199 On the importance of the condensation sink of pre-existing droplets for aerosol-cloud interactions

Wednesday, 9 July 2014
Daniel G. Partridge, Oxford University, Oxford, United Kingdom; and M. Andrejczuk, Z. Kipling, and P. Stier

The activation of aerosols to form cloud droplets is fundamentally dependent on the ambient supersaturation, which is controlled by a balance between adiabatic cooling due to the vertical velocity of the rising air and the condensational sink of the activated droplet spectrum. Current droplet activation parameterisations used in many global circulation models (GCMs) are usually based upon some form of adiabatic parcel model theory. However, not all air parcels are initiated in clear sky conditions as this theory assumes, and therefore, as current activation parameterisations neglect the condensational sink on the existing cloud droplet spectrum they are likely to overestimate the maximum supersaturation, i.e. the number of activated aerosols.

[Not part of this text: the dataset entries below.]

-- ==== Sys2Proof/Laws/State.lean ====
section
/-! SUPPORT. One lemma per field per update of State, so that no later proof unfolds a record update, and the few lemmas about
how the updates combine. -/

namespace Sys2Proof.Machine

@[simp] theorem State.setBuf_params (s : State) (m : Memory) : (s.setBuf m).params = s.params := rfl
@[simp] theorem State.setBuf_buf (s : State) (m : Memory) : (s.setBuf m).buf = m := rfl
@[simp] theorem State.setBuf_evtStage (s : State) (m : Memory) : (s.setBuf m).evtStage = s.evtStage := rfl
@[simp] theorem State.setBuf_input (s : State) (m : Memory) : (s.setBuf m).input = s.input := rfl
@[simp] theorem State.setBuf_lines (s : State) (m : Memory) : (s.setBuf m).lines = s.lines := rfl
@[simp] theorem State.setBuf_linesAfter (s : State) (m : Memory) : (s.setBuf m).linesAfter = s.linesAfter := rfl
@[simp] theorem State.setBuf_evtTaken (s : State) (m : Memory) : (s.setBuf m).evtTaken = s.evtTaken := rfl
@[simp] theorem State.setBuf_digitOut (s : State) (m : Memory) : (s.setBuf m).digitOut = s.digitOut := rfl

@[simp] theorem State.stageBytes_params (s : State) (bs : List EvtByte) : (s.stageBytes bs).params = s.params := rfl
@[simp] theorem State.stageBytes_buf (s : State) (bs : List EvtByte) : (s.stageBytes bs).buf = s.buf := rfl
@[simp] theorem State.stageBytes_evtStage (s : State) (bs : List EvtByte) :
    (s.stageBytes bs).evtStage = s.evtStage ++ bs := rfl
@[simp] theorem State.stageBytes_input (s : State) (bs : List EvtByte) : (s.stageBytes bs).input = s.input := rfl
@[simp] theorem State.stageBytes_lines (s : State) (bs : List EvtByte) : (s.stageBytes bs).lines = s.lines := rfl
@[simp] theorem State.stageBytes_linesAfter (s : State) (bs : List EvtByte) : (s.stageBytes bs).linesAfter = s.linesAfter := rfl
@[simp] theorem State.stageBytes_evtTaken (s : State) (bs : List EvtByte) : (s.stageBytes bs).evtTaken = s.evtTaken := rfl
@[simp] theorem State.stageBytes_digitOut (s : State) (bs : List EvtByte) : (s.stageBytes bs).digitOut = s.digitOut := rfl

@[simp] theorem State.outDigit_params (s : State) (r : DigitReading) : (s.outDigit r).params = s.params := rfl
@[simp] theorem State.outDigit_buf (s : State) (r : DigitReading) : (s.outDigit r).buf = s.buf := rfl
@[simp] theorem State.outDigit_evtStage (s : State) (r : DigitReading) : (s.outDigit r).evtStage = s.evtStage := rfl
@[simp] theorem State.outDigit_input (s : State) (r : DigitReading) : (s.outDigit r).input = s.input := rfl
@[simp] theorem State.outDigit_lines (s : State) (r : DigitReading) : (s.outDigit r).lines = s.lines := rfl
@[simp] theorem State.outDigit_linesAfter (s : State) (r : DigitReading) : (s.outDigit r).linesAfter = s.linesAfter := rfl
@[simp] theorem State.outDigit_evtTaken (s : State) (r : DigitReading) : (s.outDigit r).evtTaken = s.evtTaken := rfl
@[simp] theorem State.outDigit_digitOut (s : State) (r : DigitReading) : (s.outDigit r).digitOut = s.digitOut ++ [r] := rfl

@[simp] theorem State.hardwareReset_params (s : State) : s.hardwareReset.params = s.params := rfl
@[simp] theorem State.hardwareReset_buf (s : State) : s.hardwareReset.buf = [] := rfl
@[simp] theorem State.hardwareReset_evtStage (s : State) : s.hardwareReset.evtStage = [] := rfl
@[simp] theorem State.hardwareReset_input (s : State) : s.hardwareReset.input = s.input := rfl
@[simp] theorem State.hardwareReset_lines (s : State) : s.hardwareReset.lines = s.lines := rfl
@[simp] theorem State.hardwareReset_linesAfter (s : State) : s.hardwareReset.linesAfter = s.linesAfter := rfl
@[simp] theorem State.hardwareReset_evtTaken (s : State) : s.hardwareReset.evtTaken = s.evtTaken := rfl
@[simp] theorem State.hardwareReset_digitOut (s : State) : s.hardwareReset.digitOut = s.digitOut := rfl

@[simp] theorem State.dropInput_params (s : State) : s.dropInput.params = s.params := rfl
@[simp] theorem State.dropInput_buf (s : State) : s.dropInput.buf = s.buf := rfl
@[simp] theorem State.dropInput_evtStage (s : State) : s.dropInput.evtStage = s.evtStage := rfl
@[simp] theorem State.dropInput_input (s : State) : s.dropInput.input = s.input.tail := rfl
@[simp] theorem State.dropInput_lines (s : State) : s.dropInput.lines = s.lines := rfl
@[simp] theorem State.dropInput_linesAfter (s : State) : s.dropInput.linesAfter = s.linesAfter := rfl
@[simp] theorem State.dropInput_evtTaken (s : State) : s.dropInput.evtTaken = s.evtTaken := rfl
@[simp] theorem State.dropInput_digitOut (s : State) : s.dropInput.digitOut = s.digitOut := rfl

@[simp] theorem State.dropLines_params (s : State) : s.dropLines.params = s.params := rfl
@[simp] theorem State.dropLines_buf (s : State) : s.dropLines.buf = s.buf := rfl
@[simp] theorem State.dropLines_evtStage (s : State) : s.dropLines.evtStage = s.evtStage := rfl
@[simp] theorem State.dropLines_input (s : State) : s.dropLines.input = s.input := rfl
@[simp] theorem State.dropLines_lines (s : State) : s.dropLines.lines = s.lines.tail := rfl
@[simp] theorem State.dropLines_linesAfter (s : State) : s.dropLines.linesAfter = s.linesAfter := rfl
@[simp] theorem State.dropLines_evtTaken (s : State) : s.dropLines.evtTaken = s.evtTaken := rfl
@[simp] theorem State.dropLines_digitOut (s : State) : s.dropLines.digitOut = s.digitOut := rfl

@[simp] theorem State.takeByte_params (s : State) : s.takeByte.params = s.params := rfl
@[simp] theorem State.takeByte_buf (s : State) : s.takeByte.buf = s.buf := rfl
@[simp] theorem State.takeByte_evtStage (s : State) : s.takeByte.evtStage = s.evtStage.tail := rfl
@[simp] theorem State.takeByte_input (s : State) : s.takeByte.input = s.input := rfl
@[simp] theorem State.takeByte_lines (s : State) : s.takeByte.lines = s.lines := rfl
@[simp] theorem State.takeByte_linesAfter (s : State) : s.takeByte.linesAfter = s.linesAfter := rfl
@[simp] theorem State.takeByte_evtTaken (s : State) : s.takeByte.evtTaken = s.evtTaken ++ s.evtStage.take 1 := rfl
@[simp] theorem State.takeByte_digitOut (s : State) : s.takeByte.digitOut = s.digitOut := rfl

theorem State.emit_eq_stageBytes (s : State) (es : List Event) : s.emit es = s.stageBytes (wireEvents es) := rfl
theorem State.emitRecord_eq_stageBytes (s : State) (r : List Byte) : s.emitRecord r = s.stageBytes (wireBytes r) := rfl
theorem State.pushByte_eq_setBuf (s : State) (b : Byte) : s.pushByte b = s.setBuf (s.buf.append s.params.bufCap b) := rfl
theorem State.clearBuf_eq_setBuf (s : State) : s.clearBuf = s.setBuf [] := rfl

@[simp] theorem State.setBuf_self (s : State) : s.setBuf s.buf = s := rfl
@[simp] theorem State.stageBytes_nil (s : State) : s.stageBytes [] = s := by simp [State.stageBytes]

@[simp] theorem wireEvents_nil : wireEvents [] = [] := rfl
@[simp] theorem wireEvents_append (es fs : List Event) : wireEvents (es ++ fs) = wireEvents es ++ wireEvents fs := by
  simp [wireEvents]
@[simp] theorem wireEvents_singleton (e : Event) : wireEvents [e] = wireBytes e.record := by simp [wireEvents]

end Sys2Proof.Machine
end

We demonstrate the importance of this effect through offline simulations with an adiabatic parcel model, accounting for the condensation sink of a pre-existing droplet population during the calculation of the maximum supersaturation reached in the air parcel. For a range of environmental conditions the inclusion of this additional sink term significantly reduces the number of additional activated droplets after the first nucleation.

Based on the large impact observed from the offline simulations we have added this additional condensational sink term to the droplet activation parameterisation scheme used within a GCM, ECHAM6.1-HAM2.2, in order to assess changes in the global cloud droplet number concentrations (CDNC) and radiative effects.

Significant reductions in the annual mean CDNC are observed, especially over regions experiencing high aerosol concentrations, indicating a possible large reduction in the indirect radiative aerosol forcing. Further simulations will be performed to obtain estimates of the change in radiative flux perturbation (RFP) due to total anthropogenic aerosol effects that can be attributed to this process.